» **WHAT THE TASK ASKS**:
A stretch of the entries below is to be set down exactly, running from the line with "Sys2Proof.Laws.FieldsRoundTrip.andI8 _ _ hi" through the line with "Sys2Proof.Laws.FieldsRoundTrip.cmpI8 _ _ hi", both included, and no other line.

BEGIN ENTRIES SUPPLIED

/-! ### The specimen reads nothing else -/

theorem numbers_of_read1 {n : Nat} {f : Fields} (h : read1 n = some f) : numbers f = (n, none) := by
  unfold read1 at h
  split at h
  · obtain ⟨op, ho, rfl⟩ := Option.map_eq_some_iff.mp h
    have := code_of_aluOf ho
    simp only [numbers, val_regOf (Nat.mod_lt _ (by decide : 16 > 0)), BitVec.toNat_ofNat, Prod.mk.injEq, and_true]
    omega
  split at h
  · obtain ⟨op, ho, rfl⟩ := Option.map_eq_some_iff.mp h
    have := code_of_condOf ho
    simp only [numbers, BitVec.toNat_ofNat, Prod.mk.injEq, and_true]
    omega
  split at h
  · obtain ⟨op, ho, rfl⟩ := Option.map_eq_some_iff.mp h
    have := code_of_shortOf ho
    simp only [numbers, val_regOf (Nat.mod_lt _ (by decide : 16 > 0)), BitVec.toNat_ofNat, Prod.mk.injEq, and_true]
    omega
  split at h
  · obtain ⟨op, ho, rfl⟩ := Option.map_eq_some_iff.mp h
    have := code_of_aluOf ho
    simp only [numbers, val_regOf (Nat.mod_lt _ (by decide : 16 > 0)), Prod.mk.injEq, and_true]
    omega
  split at h
  · obtain ⟨op, ho, rfl⟩ := Option.map_eq_some_iff.mp h
    have := code_of_condOf ho
    simp only [numbers, val_regOf (Nat.mod_lt _ (by decide : 16 > 0)), Prod.mk.injEq, and_true]
    omega
  split at h
  · cases h
    simp only [numbers, val_regOf (Nat.mod_lt _ (by decide : 16 > 0)), Prod.mk.injEq, and_true]
    omega
  split at h
  · obtain ⟨op, ho, rfl⟩ := Option.map_eq_some_iff.mp h
    have := code_of_stackOf ho
    simp only [numbers, val_regOf (Nat.mod_lt _ (by decide : 16 > 0)), Prod.mk.injEq, and_true]
    omega
  · obtain ⟨op, ho, rfl⟩ := Option.map_eq_some_iff.mp h
    have := code_of_plainOf ho
    simp only [numbers, Prod.mk.injEq, and_true]
    omega

theorem numbers_of_read2 {n m : Nat} {f : Fields} (hn : 64832 ≤ n) (hm : m < 65536) (h : read2 n m = some f) :
    numbers f = (n, some m) := by
  unfold read2 at h
  split at h
  · obtain ⟨op, ho, rfl⟩ := Option.map_eq_some_iff.mp h
    have := code_of_aluOf ho
    simp only [numbers, val_regOf (Nat.mod_lt _ (by decide : 16 > 0)), BitVec.toNat_ofNat, Prod.mk.injEq,
      Option.some.injEq]
    omega
  split at h
  · split at h
    · obtain ⟨op, ho, rfl⟩ := Option.map_eq_some_iff.mp h
      have := code_of_condOf ho
      simp only [numbers, BitVec.toNat_ofNat, Prod.mk.injEq, Option.some.injEq]
      omega
    · cases h
  split at h
  · split at h
    · cases h
      simp only [numbers, BitVec.toNat_ofNat, Prod.mk.injEq, Option.some.injEq]
      omega
    · cases h
  · obtain ⟨op, ho, rfl⟩ := Option.map_eq_some_iff.mp h
    have := code_of_longOf ho
    have hlt : ((n - 65040) % 8 * 32 + m / 2048) / 16 < 16 := by omega
    simp only [numbers, val_regOf hlt, val_regOf (Nat.mod_lt _ (by decide : 16 > 0)), BitVec.toNat_ofNat,
      Prod.mk.injEq, Option.some.injEq]
    omega

theorem okFields_some {o : Option Fields} {f : Fields} (h : okFields o = some f) : o = some f ∧ fieldsOk f = true := by
  unfold okFields at h
  split at h
  · cases h
  · split at h
    · next hf => cases h; exact ⟨rfl, hf⟩
    · cases h

/-- What the specimen reads are the words of the fields it answers. -/
theorem words_of_read {ws : List Word} {f : Fields} (h : read ws = some f) :
    fieldsOk f = true ∧ ∃ rest, ws = words f ++ rest := by
  unfold read at h
  split at h
  · cases h
  · next w =>
    split at h
    · obtain ⟨h1, h2⟩ := okFields_some h
      refine ⟨h2, [], ?_⟩
      rw [words, numbers_of_read1 h1]
      simp
    · cases h
  · next w x rest =>
    obtain ⟨h1, h2⟩ := okFields_some h
    refine ⟨h2, ?_⟩
    split at h1
    · exact ⟨x :: rest, by rw [words, numbers_of_read1 h1]; simp⟩
    · next hw => exact ⟨rest, by rw [words, numbers_of_read2 (by omega) x.isLt h1]; simp⟩

/-! ### The specimen is lawful -/

theorem fieldsOk_fieldsOf {i : Instr} (h : i.wellFormed = true) : fieldsOk (fieldsOf i) = true := by
  cases i <;> first | rfl | simp_all [Instr.wellFormed, fieldsOf, fieldsOk]

theorem length_words (f : Fields) : (words f).length = if (numbers f).1 < 64832 then 1 else 2 := by
  obtain ⟨-, h2, -⟩ := numbers_lt f
  rw [words]
  rcases e : numbers f with ⟨a, b⟩
  rw [e] at h2
  cases b <;> simp_all

/-- The specimen has the word counts of R61. -/
theorem countsWords : enc.CountsWords := by
  intro i _
  show (words (fieldsOf i)).length = i.words
  cases i <;> rfl

theorem head_words (f : Fields) : ((words f).head?.map BitVec.toNat) = some (numbers f).1 := by
  obtain ⟨h1, -, -⟩ := numbers_lt f
  rw [words]
  rcases e : numbers f with ⟨a, b⟩
  rw [e] at h1
  cases b <;> simpa using h1

theorem firstWordCounts : enc.FirstWordCounts := by
  intro i j hi hj h
  rw [← countsWords i hi, ← countsWords j hj]
  show (words (fieldsOf i)).length = (words (fieldsOf j)).length
  have hh : (numbers (fieldsOf i)).1 = (numbers (fieldsOf j)).1 := by
    have := congrArg (Option.map BitVec.toNat) h
    exact Option.some.inj ((head_words _).symm.trans (this.trans (head_words _)))
  rw [length_words, length_words, hh]

theorem readsForms : enc.ReadsForms := by
  intro i rest hi
  show (read (words (fieldsOf i) ++ rest)).isSome = true
  rw [read_words (fieldsOk_fieldsOf hi)]; rfl

/-- Every in-range fields value is the fields of an instruction form. -/
theorem exists_instr {f : Fields} (h : fieldsOk f = true) : ∃ i : Instr, decodeFields f = .ok i := by
  cases f with
  | rp op rp => exact ⟨_, withRp_of_ok _ h⟩
  | raRpDisp4 op ra rp disp => exact ⟨_, withRp_of_ok _ h⟩
  | raRpDisp11 op ra rp disp => exact ⟨_, withRp_of_ok _ h⟩
  | _ => exact ⟨_, rfl⟩

/-- Different forms have different words: the words give the fields, and the fields the form. -/
theorem tellsForms : enc.TellsForms := by
  have key : ∀ i : Instr, i.wellFormed = true → decodeFields (fieldsOf i) = .ok i := by
    intro i hi
    cases i with
    | nop => exact Sys2Proof.Laws.FieldsRoundTrip.nop hi
    | clc => exact Sys2Proof.Laws.FieldsRoundTrip.clc hi
    | stc => exact Sys2Proof.Laws.FieldsRoundTrip.stc hi
    | clz => exact Sys2Proof.Laws.FieldsRoundTrip.clz hi
    | stz => exact Sys2Proof.Laws.FieldsRoundTrip.stz hi
    | cli => exact Sys2Proof.Laws.FieldsRoundTrip.cli hi
    | sti => exact Sys2Proof.Laws.FieldsRoundTrip.sti hi
    | bcs _ => exact Sys2Proof.Laws.FieldsRoundTrip.bcs _ hi
    | bcc _ => exact Sys2Proof.Laws.FieldsRoundTrip.bcc _ hi
    | beq _ => exact Sys2Proof.Laws.FieldsRoundTrip.beq _ hi
    | bne _ => exact Sys2Proof.Laws.FieldsRoundTrip.bne _ hi
    | bvs _ => exact Sys2Proof.Laws.FieldsRoundTrip.bvs _ hi
    | bvc _ => exact Sys2Proof.Laws.FieldsRoundTrip.bvc _ hi
    | bmi _ => exact Sys2Proof.Laws.FieldsRoundTrip.bmi _ hi
    | bpl _ => exact Sys2Proof.Laws.FieldsRoundTrip.bpl _ hi
    | bls _ => exact Sys2Proof.Laws.FieldsRoundTrip.bls _ hi
    | bhi _ => exact Sys2Proof.Laws.FieldsRoundTrip.bhi _ hi
    | blt _ => exact Sys2Proof.Laws.FieldsRoundTrip.blt _ hi
    | bge _ => exact Sys2Proof.Laws.FieldsRoundTrip.bge _ hi
    | ble _ => exact Sys2Proof.Laws.FieldsRoundTrip.ble _ hi
    | bgt _ => exact Sys2Proof.Laws.FieldsRoundTrip.bgt _ hi
    | bra _ => exact Sys2Proof.Laws.FieldsRoundTrip.bra _ hi
    | jcsR _ => exact Sys2Proof.Laws.FieldsRoundTrip.jcsR _ hi
    | jccR _ => exact Sys2Proof.Laws.FieldsRoundTrip.jccR _ hi
    | jeqR _ => exact Sys2Proof.Laws.FieldsRoundTrip.jeqR _ hi
    | jneR _ => exact Sys2Proof.Laws.FieldsRoundTrip.jneR _ hi
    | jvsR _ => exact Sys2Proof.Laws.FieldsRoundTrip.jvsR _ hi
    | jvcR _ => exact Sys2Proof.Laws.FieldsRoundTrip.jvcR _ hi
    | jmiR _ => exact Sys2Proof.Laws.FieldsRoundTrip.jmiR _ hi
    | jplR _ => exact Sys2Proof.Laws.FieldsRoundTrip.jplR _ hi
    | jlsR _ => exact Sys2Proof.Laws.FieldsRoundTrip.jlsR _ hi
    | jhiR _ => exact Sys2Proof.Laws.FieldsRoundTrip.jhiR _ hi
    | jltR _ => exact Sys2Proof.Laws.FieldsRoundTrip.jltR _ hi
    | jgeR _ => exact Sys2Proof.Laws.FieldsRoundTrip.jgeR _ hi
    | jleR _ => exact Sys2Proof.Laws.FieldsRoundTrip.jleR _ hi
    | jgtR _ => exact Sys2Proof.Laws.FieldsRoundTrip.jgtR _ hi
    | jmpR _ => exact Sys2Proof.Laws.FieldsRoundTrip.jmpR _ hi
    | jcsA _ => exact Sys2Proof.Laws.FieldsRoundTrip.jcsA _ hi
    | jccA _ => exact Sys2Proof.Laws.FieldsRoundTrip.jccA _ hi
    | jeqA _ => exact Sys2Proof.Laws.FieldsRoundTrip.jeqA _ hi
    | jneA _ => exact Sys2Proof.Laws.FieldsRoundTrip.jneA _ hi
    | jvsA _ => exact Sys2Proof.Laws.FieldsRoundTrip.jvsA _ hi
    | jvcA _ => exact Sys2Proof.Laws.FieldsRoundTrip.jvcA _ hi
    | jmiA _ => exact Sys2Proof.Laws.FieldsRoundTrip.jmiA _ hi
    | jplA _ => exact Sys2Proof.Laws.FieldsRoundTrip.jplA _ hi
    | jlsA _ => exact Sys2Proof.Laws.FieldsRoundTrip.jlsA _ hi
    | jhiA _ => exact Sys2Proof.Laws.FieldsRoundTrip.jhiA _ hi
    | jltA _ => exact Sys2Proof.Laws.FieldsRoundTrip.jltA _ hi
    | jgeA _ => exact Sys2Proof.Laws.FieldsRoundTrip.jgeA _ hi
    | jleA _ => exact Sys2Proof.Laws.FieldsRoundTrip.jleA _ hi
    | jgtA _ => exact Sys2Proof.Laws.FieldsRoundTrip.jgtA _ hi
    | jmpA _ => exact Sys2Proof.Laws.FieldsRoundTrip.jmpA _ hi
    | jsrR _ => exact Sys2Proof.Laws.FieldsRoundTrip.jsrR _ hi
    | jsrA _ => exact Sys2Proof.Laws.FieldsRoundTrip.jsrA _ hi
    | ret => exact Sys2Proof.Laws.FieldsRoundTrip.ret hi
    | retCli => exact Sys2Proof.Laws.FieldsRoundTrip.retCli hi
    | retSti => exact Sys2Proof.Laws.FieldsRoundTrip.retSti hi
    | push _ => exact Sys2Proof.Laws.FieldsRoundTrip.push _ hi
    | pop _ => exact Sys2Proof.Laws.FieldsRoundTrip.pop _ hi
    | pushFlag => exact Sys2Proof.Laws.FieldsRoundTrip.pushFlag hi
    | popFlag => exact Sys2Proof.Laws.FieldsRoundTrip.popFlag hi
    | ldm _ _ _ => exact Sys2Proof.Laws.FieldsRoundTrip.ldm _ _ _ hi
    | stm _ _ _ => exact Sys2Proof.Laws.FieldsRoundTrip.stm _ _ _ hi
    | ldw _ _ _ => exact Sys2Proof.Laws.FieldsRoundTrip.ldw _ _ _ hi
    | stw _ _ _ => exact Sys2Proof.Laws.FieldsRoundTrip.stw _ _ _ hi
    | ldb _ _ _ => exact Sys2Proof.Laws.FieldsRoundTrip.ldb _ _ _ hi
    | stb _ _ _ => exact Sys2Proof.Laws.FieldsRoundTrip.stb _ _ _ hi
    | movR _ _ => exact Sys2Proof.Laws.FieldsRoundTrip.movR _ _ hi
    | andR _ _ => exact Sys2Proof.Laws.FieldsRoundTrip.andR _ _ hi
    | orR _ _ => exact Sys2Proof.Laws.FieldsRoundTrip.orR _ _ hi
    | xorR _ _ => exact Sys2Proof.Laws.FieldsRoundTrip.xorR _ _ hi
    | addR _ _ => exact Sys2Proof.Laws.FieldsRoundTrip.addR _ _ hi
    | adcR _ _ => exact Sys2Proof.Laws.FieldsRoundTrip.adcR _ _ hi
    | subR _ _ => exact Sys2Proof.Laws.FieldsRoundTrip.subR _ _ hi
    | sbcR _ _ => exact Sys2Proof.Laws.FieldsRoundTrip.sbcR _ _ hi
    | mltR _ _ => exact Sys2Proof.Laws.FieldsRoundTrip.mltR _ _ hi
    | mlhR _ _ => exact Sys2Proof.Laws.FieldsRoundTrip.mlhR _ _ hi
    | tstR _ _ => exact Sys2Proof.Laws.FieldsRoundTrip.tstR _ _ hi
    | cmpR _ _ => exact Sys2Proof.Laws.FieldsRoundTrip.cmpR _ _ hi
    | movI8 _ _ => exact Sys2Proof.Laws.FieldsRoundTrip.movI8 _ _ hi
    | andI8 _ _ => exact Sys2Proof.Laws.FieldsRoundTrip.andI8 _ _ hi
    | orI8 _ _ => exact Sys2Proof.Laws.FieldsRoundTrip.orI8 _ _ hi
    | xorI8 _ _ => exact Sys2Proof.Laws.FieldsRoundTrip.xorI8 _ _ hi
    | addI8 _ _ => exact Sys2Proof.Laws.FieldsRoundTrip.addI8 _ _ hi
    | adcI8 _ _ => exact Sys2Proof.Laws.FieldsRoundTrip.adcI8 _ _ hi
    | subI8 _ _ => exact Sys2Proof.Laws.FieldsRoundTrip.subI8 _ _ hi
    | sbcI8 _ _ => exact Sys2Proof.Laws.FieldsRoundTrip.sbcI8 _ _ hi
    | mltI8 _ _ => exact Sys2Proof.Laws.FieldsRoundTrip.mltI8 _ _ hi
    | mlhI8 _ _ => exact Sys2Proof.Laws.FieldsRoundTrip.mlhI8 _ _ hi
    | tstI8 _ _ => exact Sys2Proof.Laws.FieldsRoundTrip.tstI8 _ _ hi
    | cmpI8 _ _ => exact Sys2Proof.Laws.FieldsRoundTrip.cmpI8 _ _ hi
    | movI16 _ _ => exact Sys2Proof.Laws.FieldsRoundTrip.movI16 _ _ hi
    | andI16 _ _ => exact Sys2Proof.Laws.FieldsRoundTrip.andI16 _ _ hi
    | orI16 _ _ => exact Sys2Proof.Laws.FieldsRoundTrip.orI16 _ _ hi
    | xorI16 _ _ => exact Sys2Proof.Laws.FieldsRoundTrip.xorI16 _ _ hi
    | addI16 _ _ => exact Sys2Proof.Laws.FieldsRoundTrip.addI16 _ _ hi
    | adcI16 _ _ => exact Sys2Proof.Laws.FieldsRoundTrip.adcI16 _ _ hi
    | subI16 _ _ => exact Sys2Proof.Laws.FieldsRoundTrip.subI16 _ _ hi
    | sbcI16 _ _ => exact Sys2Proof.Laws.FieldsRoundTrip.sbcI16 _ _ hi
    | mltI16 _ _ => exact Sys2Proof.Laws.FieldsRoundTrip.mltI16 _ _ hi
    | mlhI16 _ _ => exact Sys2Proof.Laws.FieldsRoundTrip.mlhI16 _ _ hi
    | tstI16 _ _ => exact Sys2Proof.Laws.FieldsRoundTrip.tstI16 _ _ hi
    | cmpI16 _ _ => exact Sys2Proof.Laws.FieldsRoundTrip.cmpI16 _ _ hi
  intro i j hi hj h
  have hf : fieldsOf i = fieldsOf j := by
    have h1 := read_words (fieldsOk_fieldsOf hi) []
    have h2 := read_words (fieldsOk_fieldsOf hj) []
    have h : words (fieldsOf i) = words (fieldsOf j) := h
    rw [h, h2] at h1
    exact (Option.some.inj h1).symm
  have := key i hi
  rw [hf, key j hj] at this
  exact (Except.ok.inj this).symm

theorem refusesOthers : enc.RefusesOthers := by
  intro ws f h
  obtain ⟨hf, rest, hw⟩ := words_of_read h
  have hi : ∃ i : Instr, i.wellFormed = true ∧ f = fieldsOf i := by
    obtain ⟨i, hd⟩ := exists_instr hf
    refine ⟨i, Machine.decodeFields_wf hd, ?_⟩
    cases f with
    | plain op => cases op <;> cases hd <;> rfl
    | ccRel8 c rel => cases c <;> cases hd <;> exact congrArg _ (relField_relValue rel).symm
    | ccRb c rb => cases c <;> cases hd <;> rfl
    | ccAbs15 c a => cases c <;> cases hd <;> exact congrArg _ (absField_absValue a).symm
    | rb rb => cases hd; rfl
    | abs15 a => cases hd; exact congrArg _ (absField_absValue a).symm
    | rp op rp => obtain ⟨-, rfl⟩ := withRp_ok.mp hd; cases op <;> rfl
    | raRpDisp4 op ra rp d =>
      obtain ⟨-, rfl⟩ := withRp_ok.mp hd
      cases op <;> exact congrArg _ (disp4Field_disp4Value d).symm
    | raRpDisp11 op ra rp d =>
      obtain ⟨-, rfl⟩ := withRp_ok.mp hd
      cases op <;> exact congrArg _ (disp11Field_disp11Value d).symm
    | raRb op ra rb => cases op <;> cases hd <;> rfl
    | raImm8 op ra n => cases op <;> cases hd <;> exact congrArg _ (imm8Field_imm8Value n).symm
    | raImm16 op ra n => cases op <;> cases hd <;> rfl
  obtain ⟨i, hi, rfl⟩ := hi
  exact ⟨i, rest, hi, rfl, hw⟩

theorem readable : enc.Readable := ⟨countsWords, tellsForms, firstWordCounts, readsForms, refusesOthers⟩

/-! ### The specimen's operand fields occupy the bits of R52 -/

/-- The bits of the specimen's operand fields, in the order of R52. -/
def place : Selector → List (List Nat)
  | .plain _ => []
  | .ccRel8 => [List.range' 8 4, List.range' 0 8]
  | .ccRb => [List.range' 4 4, List.range' 0 4]
  | .ccAbs15 => [List.range' 0 4, List.range' 16 15]
  | .rb => [List.range' 0 4]
  | .abs15 => [List.range' 16 15]
  | .rp _ => [List.range' 0 4]
  | .raRpDisp4 _ => [List.range' 8 4, List.range' 4 4, List.range' 0 4]
  | .raRpDisp11 _ => [[31, 0, 1, 2], List.range' 27 4, List.range' 16 11]
  | .raRb _ => [List.range' 4 4, List.range' 0 4]
  | .raImm8 _ => [List.range' 8 4, List.range' 0 8]
  | .raImm16 _ => [List.range' 0 4, List.range' 16 16]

END ENTRIES SUPPLIED

» **RESPONSE TO THE EXERCISE**:
    | andI8 _ _ => exact Sys2Proof.Laws.FieldsRoundTrip.andI8 _ _ hi
    | orI8 _ _ => exact Sys2Proof.Laws.FieldsRoundTrip.orI8 _ _ hi
    | xorI8 _ _ => exact Sys2Proof.Laws.FieldsRoundTrip.xorI8 _ _ hi
    | addI8 _ _ => exact Sys2Proof.Laws.FieldsRoundTrip.addI8 _ _ hi
    | adcI8 _ _ => exact Sys2Proof.Laws.FieldsRoundTrip.adcI8 _ _ hi
    | subI8 _ _ => exact Sys2Proof.Laws.FieldsRoundTrip.subI8 _ _ hi
    | sbcI8 _ _ => exact Sys2Proof.Laws.FieldsRoundTrip.sbcI8 _ _ hi
    | mltI8 _ _ => exact Sys2Proof.Laws.FieldsRoundTrip.mltI8 _ _ hi
    | mlhI8 _ _ => exact Sys2Proof.Laws.FieldsRoundTrip.mlhI8 _ _ hi
    | tstI8 _ _ => exact Sys2Proof.Laws.FieldsRoundTrip.tstI8 _ _ hi
    | cmpI8 _ _ => exact Sys2Proof.Laws.FieldsRoundTrip.cmpI8 _ _ hi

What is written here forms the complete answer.